IRAQ

IRAQ-TAREQ-AZIZAMMAN (AFP) – Ailing former Iraqi deputy premier Tareq Aziz, sentenced to death for murder and crimes against humanity, has gone on hunger strike, his son said on Friday. “My father and 25 other prisoners have been on a hunger strike since yesterday (Thursday),” Ziad Aziz said in the Jordanian capital Amman where he lives.
“They are protesting because they could not receive the only monthly visit from friends and relatives set for the last Friday of each month,” he said.

On Tuesday, Iraq’s supreme criminal court found the long-time international face of the Saddam Hussein regime guilty of “deliberate murder and crimes against humanity,” sentencing him to death.
Ziad Aziz said his father and the other prisoners were still at the site of the court in Baghdad’s heavily-fortified Green Zone and had not been transferred back to prison where they could have received their monthly visit.
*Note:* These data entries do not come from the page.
/-- The safe-point fault (R32, R34, R102, R107, R308). -/
def safeFaults (a : CoreArch) (b : BitVec 256) (live : List (Nat × Instr)) : List SlotFault :=
  if (boundarySafe b live || bundleCk b || live.any (fun e => isTrap e.2)) &&
      !(shortDone a (a.csr.cyc + bundleStall b) && live.all (fun e => decide (shortLatency e.2 ≤ bundleStall b))) then
    [{ rank := 7, slot := 0, cause := cSafePoint, uinfo := 0 }]
  else []

/-! The phases (R55, R120). -/

/-- The order in which the slots of a bundle act: moves, triggers, then loads, other address operations, atomics, stores. -/
def phaseOf (i : Instr) : Nat :=
  match encFields i with
  | .move _ _ d => if (unitOfCode d).isSome then 1 else 0
  | .addr _ aop _ _ _ =>
    if aop < 6 ∨ aop = 12 ∨ aop = 13 ∨ aop = 14 ∨ aop = 22 then 2
    else if aop = 19 ∨ aop = 20 ∨ aop = 21 then 3
    else if aop = 18 then 4
    else 5
  | .none => 6

def inOrder (live : List (Nat × Instr)) : List (Nat × Instr) :=
  (range' 0 6).flatMap (fun p => live.filter (fun e => phaseOf e.2 = p))

/-- Runs the live slots one after another. -/
def runSlots : List (Nat × Instr) → State → Out
  | [], s => .next s
  | (k, i) :: rest, s =>
    andThen (exec i { s with issue := s.issue.map (fun x => { x with slot := k }) }) (fun s' => runSlots rest s')

/-- The fault that decides (R57): lowest rank, then lowest slot. -/
def bestFault : List SlotFault → Option SlotFault
  | [] => none
  | f :: rest =>
    match bestFault rest with
    | none => some f
    | some g => if g.rank < f.rank ∨ (g.rank = f.rank ∧ g.slot < f.slot) then some g else some f

/-- The cost of a next bundle chosen by R98 (R95, last row): `y` the bundle chosen, `x` the bundle that issued. -/
def loopCost (a : CoreArch) (loops : List LoopEntry) (x y tnext : Nat) : Nat :=
  if y = x + 1 then 0
  else
    match loops with
    | l :: _ =>
      if l.start.toNat = y then (if l.stop.toNat - l.start.toNat + 1 ≤ 32 then 0 else 3)
      else jumpCost a (BitVec.ofNat 13 y) tnext
    | [] => jumpCost a (BitVec.ofNat 13 y) tnext

/-- Sets the next bundle and its cost (R61, R95): the transfer chosen in phase 4, or R98. None when the next bundle would be
8,192. DESIGN CHOICE (log 67): a `prep` of the same bundle counts for the cost of a `jmp`, `call` or `reti`; the address after
a user trap in the bundle at 8,191 wraps to 0. -/
def chooseNext (a : CoreArch) (stall : Nat) : Option CoreArch :=
  let tnext := a.csr.cyc + stall + 1
  let q := a.seq
  let goTo (a : CoreArch) (t : BAddr) (cost : Nat) : CoreArch :=
    { a with seq := { a.seq with pc := t, last := q.pc, next := none, fetchWait := cost } }
  match q.next with
  | some (.branch t p) => some (goTo a t (prepCost tnext p))
  | some (.jump t) => some (goTo a t (jumpCost a t tnext))
  | some (.reti t) => some (goTo (leaveHandler a) t (jumpCost a t tnext))
  | some (.ret t p) => some (goTo a t (prepCost tnext p))
  | some (.opened t) => some (goTo a t 0)
  | some (.looped y) => if y < 8192 then some (goTo a (BitVec.ofNat 13 y) (loopCost a q.loops q.pc.toNat y tnext)) else none
  | none =>
    let (l, y) := nextAfter q q.pc.toNat
    let a1 := { a with seq := { q with loops := l } }
    if q.exiting.isSome || q.trapping.isSome then some (goTo a1 (BitVec.ofNat 13 y) 0)
    else if y < 8192 then some (goTo a1 (BitVec.ofNat 13 y) (loopCost a1 l q.pc.toNat y tnext)) else none

/-- Completes the running core's task with an exit code: far loads and results in flight are lost, writes and atomics perform (R101). -/
def completeTask (s : State) (code : BitVec 16) : State :=
  let s1 := modCore s s.cur (fun x =>
    { x with status := .completed code, mark := none, freezeDog := 0, waitDog := 0,
             arch := { dropLoads x.arch with anv := { x.arch.anv with queue := [] }, seq := { x.arch.seq with exiting := none } } })
  match (getCore s1 s1.cur).gang with
  | some ctx => dateGang s1 ctx
  | none => s1

/-- The boundary after a bundle and its empty cycles, or at the end of a wait, of a core that goes on, in the order of R303 and R35:
checkpoint, exit, user trap, pending pre-emption, pending engine completion. A rerun that comes to an exit before its end point does
not agree with the run before it (R311). -/
def goOn (s : State) : Out :=
  let q := (arch s).seq
  andThen (if q.atCk then exec (.checkpoint s.cur) s else .next s) (fun s =>
    match q.exiting with
    | some code => .next (if (curCore s).rerun.isSome then retireCore s s.cur else completeTask s code)
    | none =>
      match q.trapping with
      | some n =>
        .next (setArch s (enterHandler (arch s) cUserTrap 0 n.toNat q.pc ((arch s).csr.cyc + 1)))
      | none =>
        if q.atSafe then
          if (curCore s).mark.isSome then exec (.preemptionStop s.cur) s
          else if (arch s).csr.uie && !inHandler (arch s) && !(arch s).order.engEvents.isEmpty then
            exec (.engineCompletionEvent s.cur) s
          else .next s
        else .next s)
“The authorities are using the excuse that the security resources necessary for accompanying their convoy are otherwise occupied because of the death in prison of Ibrahim Abdul Sattar,” Saddam’s former armed forces chief of staff.
“My father has not been able to receive a visit from our friends, who were going to take him medicines, magazines and books that we sent him from Amman,” the younger Aziz said.
“He will now have to wait until the end of November to get his medicine, which is unacceptable.”
Aged 74 and in poor health, Aziz has been in prison since surrendering in April 2003, a month after the US-led invasion of Iraq.